# Alternative cutting board finish



## [email protected] (Oct 5, 2013)

Ahoy there! I had a question about using dewaxed shellac on a cutting board. I read a book on wood finishes that said shellac is considered food safe and is even used to coat some types of candy. Although I found that interesting, I thought I had no use for it. I've made my own cutting boards and I use mineral oil and occasionally some beeswax on them. they've been holding up great, and I have no intention of changing my finish for my own boards. 

Having said that, I have been on the lookout for a different finish for boards that I make as gifts. Some people have no problem with applying mineral oil from time to time, so I give them the board with my usual finish of butcher block. However, there are other people (like my brother) who are incapable of maintaining their cutting board, or anything else for that matter. Part of me wants them to just learn to take care of their stuff, but it isn't realistic. So with that in mind I've been searching for a finish that is longer lasting than butcher block or mineral oil. I've tried walnut oil, but I found it to be very similar to mineral oil. I thought about trying tung oil because I know that it would also be food safe, but it might be a bit too pricey and I'm not totally sure it will work. That is what brings me to dewaxed shellac...

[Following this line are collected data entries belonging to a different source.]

-- ==== Sys2Proof/Machine/Flags.lean ====
section
/-! DEFINITION. Conditions and status: the comparisons of R127 and R138, float classes (R139), the
status of exact accumulators (R28 to R31), completion flags (R68, R69). -/

namespace Sys2Proof.Machine

/-- Cond(a, b) of R127 on values of a type; codes 6 and 7 test bits. -/
def condInt (t : Ty) (cond a b : Nat) : Bool :=
  let x := valOf t a
  let y := valOf t b
  match cond with
  | 0 => x == y
  | 1 => x != y
  | 2 => decide (x < y)
  | 3 => decide (x ≤ y)
  | 4 => decide (y < x)
  | 5 => decide (y ≤ x)
  | 6 => a &&& b != 0
  | _ => a &&& b == 0

/-- The float conditions of R138; `u` is the suffix .u. -/
def condFloat (cond : Nat) (u : Bool) (a b : Fp) : Bool :=
  let nan := a.isNan || b.isNan
  match cond with
  | 6 => !nan
  | 7 => nan
  | _ =>
    if nan then u
    else match cond, a.cmp b with
      | 0, .eq | 1, .lt | 1, .gt | 2, .lt | 3, .lt | 3, .eq | 4, .gt | 5, .gt | 5, .eq => true
      | _, _ => false

/-- The class bit of a code (R139): the flushed value decides. -/
def classBit (f : Fmt) (ftz : Bool) (code : Nat) : Nat :=
  let neg := code / f.signBit % 2 == 1
  match readFloat f ftz code with
  | .nan => 8
  | .inf s => if s then 0 else 7
  | .fin _ n _ _ =>
    if n = 0 then (if neg then 3 else 4)
    else if f.subnormal code then (if neg then 2 else 5)
    else (if neg then 1 else 6)

/-- XAccumulate (R29) on N and the status bits OVF, NINF, PINF, NAN (R28). -/
def XAcc.add (x : XAcc) (v : Fp) : XAcc :=
  match v with
  | .nan => { x with st := x.st ||| 1#4 }
  | .inf s => { x with st := x.st ||| if s then 4#4 else 2#4 }
  | .fin s n d e =>
    let m := n * 2 ^ (e + 308).toNat / (d * 2 ^ (-(e + 308)).toNat)
    let sum := x.n.toInt + (if s then -(m : Int) else m)
    let st := if sum < -(2 ^ 639 : Int) ∨ 2 ^ 639 - 1 < sum then x.st ||| 8#4 else x.st
    { n := BitVec.ofInt 640 sum, st }

/-- XRound (R31), with its draw. -/
def XAcc.round (x : XAcc) (f : Fmt) (mode : Mode) (sr : Nat) : Nat :=
  let ovf := x.st.getLsbD 3
  let ninf := x.st.getLsbD 2
  let pinf := x.st.getLsbD 1
  if x.st.getLsbD 0 || ovf || (pinf && ninf) then f.nanCode
  else if pinf then f.infCode
  else if ninf then f.signed true f.infCode
  else if x.n = 0#640 then 0
  else
    let n := x.n.toInt
    roundTo f mode sr (decide (n < 0)) n.natAbs 1 (-308)

/-- %xstat from the accumulators (R28). -/
def xstat (xs : List XAcc) : Word :=
  BitVec.ofNat 32 ((List.range 8).foldl (fun a k => a + 16 ^ k * ((xs.getD k {}).st).toNat) 0)

/-! ## Completion flags -/

/-- One outstanding result reaches its registers, and its count falls (R48, R68). -/
def Thread.deliver (th : Thread) (o : Outst) : Thread :=
  let th := o.regs.foldl (fun th r => th.write (.v r.1 r.2)) th
  let th := match o.pred with
    | some (n, x) => th.write (.p n x)
    | none => th
  match o.flag with
  | some k => th.bump k false
  | none => th

/-- Every outstanding result that meets a test arrives. -/
def Thread.deliverIf (p : Outst → Bool) (th : Thread) : Thread :=
  (th.outst.filter p).foldl Thread.deliver { th with outst := th.outst.filter (!p ·) }

/-- A later write of a register drops the outstanding one (R48); its flag still completes. -/
def Outst.drop (o : Outst) : Wr → Outst
  | .v n _ => { o with regs := o.regs.filter (·.1 != n) }
  | .p n _ => { o with pred := o.pred.filter (·.1 != n) }
  | .seed _ => o

/-- A write by a later instruction of the thread (R48). -/
def Thread.put (th : Thread) (x : Wr) : Thread :=
  let th : Thread := { th with outst := th.outst.map fun o => o.drop x }
  th.write x

/-- %flags (R69). -/
def Thread.flagsReg (th : Thread) : Word :=
  BitVec.ofNat 32 ((List.range 12).foldl (fun a k => if th.pend k = 0 then a else a + 2 ^ k) 0)

/-- A write of %flags.PEND: a 0 clears the count, and results still outstanding no longer affect it
(R69). -/
def Thread.setFlags (th : Thread) (x : Word) : Thread :=
  { th with
    flags := th.flags.mapIdx fun k n => if x.getLsbD k then n else 0
    owed := th.owed.filter fun k => x.getLsbD k
    outst := th.outst.map fun o => { o with flag := o.flag.filter fun k => x.getLsbD k } }

end Sys2Proof.Machine
end

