-- ==== Sys2Proof/Machine/Tasks.lean ====
section
/-! DEFINITION. Launch records and task records (R304 to R323), acceptance, reports, registration, the start
and the end of tasks (R324 to R341), as shared operations. -/

namespace Sys2Proof.Machine

/-! ## Futures and reports (R345, R346) -/

/-- The word of a future at offset 8. -/
def State.futureState (s : State) (pa : Nat) : Nat := s.valPa (pa + 8) 1

/-- STATE and RES0 hold values that R186 accepts. -/
def State.futureOk (s : State) (pa : Nat) : Bool := decide (s.futureState pa ≤ 1) && s.valPa (pa + 9) 1 == 0

/-- The fill of an empty future: its value, its state, the wake of its waiters (R186). -/
def State.fillFuture (s : State) (pa value : Nat) : State :=
  ((s.putPa pa 8 value).putPa (pa + 8) 1 1).wake fun q => q.kind == .fget && q.pa == pa

/-- The first core of a die stands for its scheduler. -/
def dieCore (die : Nat) : Nat := die * Config.coresPerDie

/-- The page of an engine's write that has to be serviced first, which the writer waits for (R277, R385). -/
def State.absentPage (s : State) (die env addr n : Nat) : Option DWord :=
  [BitVec.ofNat 64 addr, BitVec.ofNat 64 (addr + n - 1)].find? fun a => canonical a &&
    match s.engineXlate (dieCore die) env a .write with
    | (.replay _, none) => true
    | _ => false

/-- The page that a report has to wait for (log 78). -/
def State.reportPage (s : State) (die env future : Nat) : Option DWord :=
  if future = 0 ∨ future % 16 ≠ 0 then none else s.absentPage die env future 16

/-- A report into a completion future, or a REPORT_LOST event (R346). -/
def State.report (s : State) (die env future task kind value : Nat) : State :=
  if future = 0 then s
  else
    let lost : State := s.event die 0x41 env task kind (some (future, 0))
    let va := BitVec.ofNat 64 future
    if !canonical va then lost
    else match s.engineXlate (dieCore die) env va .write with
      | (_, some pa) =>
        if s.poisoned pa 16 ∨ s.futureState pa ≠ 0 ∨ !s.futureOk pa then lost else (s.takeLines pa 16).fillFuture pa value
      | _ => lost

/-! ## Records -/

/-- A field of bytes. -/
def field (bs : List Byte) (off n : Nat) : Nat := ofBytesLE ((bs.drop off).take n)

/-- The launch record (R304). -/
def LaunchRec.ofBytes (bs : List Byte) : LaunchRec :=
  let f := field bs
  { version := f 0 4, flags := f 4 4, code := f 8 8, bound := f 0x10 8, container := f 0x18 8, param := f 0x20 8
    bsize := f 0x28 4, width := f 0x2C 2
    levels := (List.range (f 0x2E 2)).map fun k => (f (0x40 + 8 * k) 4, f (0x44 + 8 * k) 1)
    vregs := f 0x30 2, uregs := f 0x32 2, scratch := f 0x34 4, accrows := f 0x38 2, tiles := f 0x3A 1, xsums := f 0x3B 1
    pins := f 0x3C 1, ireel := f 0x80 8, treel := f 0x88 8, landbound := f 0x90 4, priority := f 0x94 2
    envelope := f 0x96 2, readset := f 0x98 8, writeset := f 0xA0 8, nread := f 0xA8 4, nwrite := f 0xAC 4
    future := f 0xB0 8, tvec := f 0xB8 8, tsave := f 0xC0 8, csave := f 0xC8 8, faults := f 0xD0 8 }

/-- A queue message (R326). -/
structure Msg where
  task   : Nat
  srcenv : Nat
  src    : Src
  prio   : Nat
  ifund  : Nat
  tfund  : Nat
  deriving DecidableEq, Repr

Since I know shellac is food safe, I feel like it would be a good one to try. I don't need the finish to be high gloss, and in fact I don't want it to be glossy. I haven't really used dewaxed shellac much except as a sanding sealer. But I suspect that it would be good as a longer lasting finish for cutting boards. Before I actually try it though, I figured I'd ask if anyone here has thoughts or experience that might be useful to me. Thanks in advance!


----------



## Steve Neul (Sep 2, 2011)

Polyurethane is food safe too but would also make a bad finish for a cutting board. Any finish that makes a film isn't going to do well for you because you are cutting through the finish. With mineral oil it gets down into the wood repelling water. The finish needs to be an oil of some type or another.


----------



## [email protected] (Oct 5, 2013)

Yeah, I know what you mean regarding the film finishes. That is kind of why I wondered about dewaxed shellac. In my experience, using a single coat of dewaxed shellac mostly just soaks into the wood and doesn't leave much of a film. I know that it's quite good at sealing pores too, at least when it comes to protection from water vapor. It might become less effective with knives cutting into it though. I should probably point out that the boards I typically make are end grain boards, so soaking up a finish like dewaxed shellac seems like it would work pretty well.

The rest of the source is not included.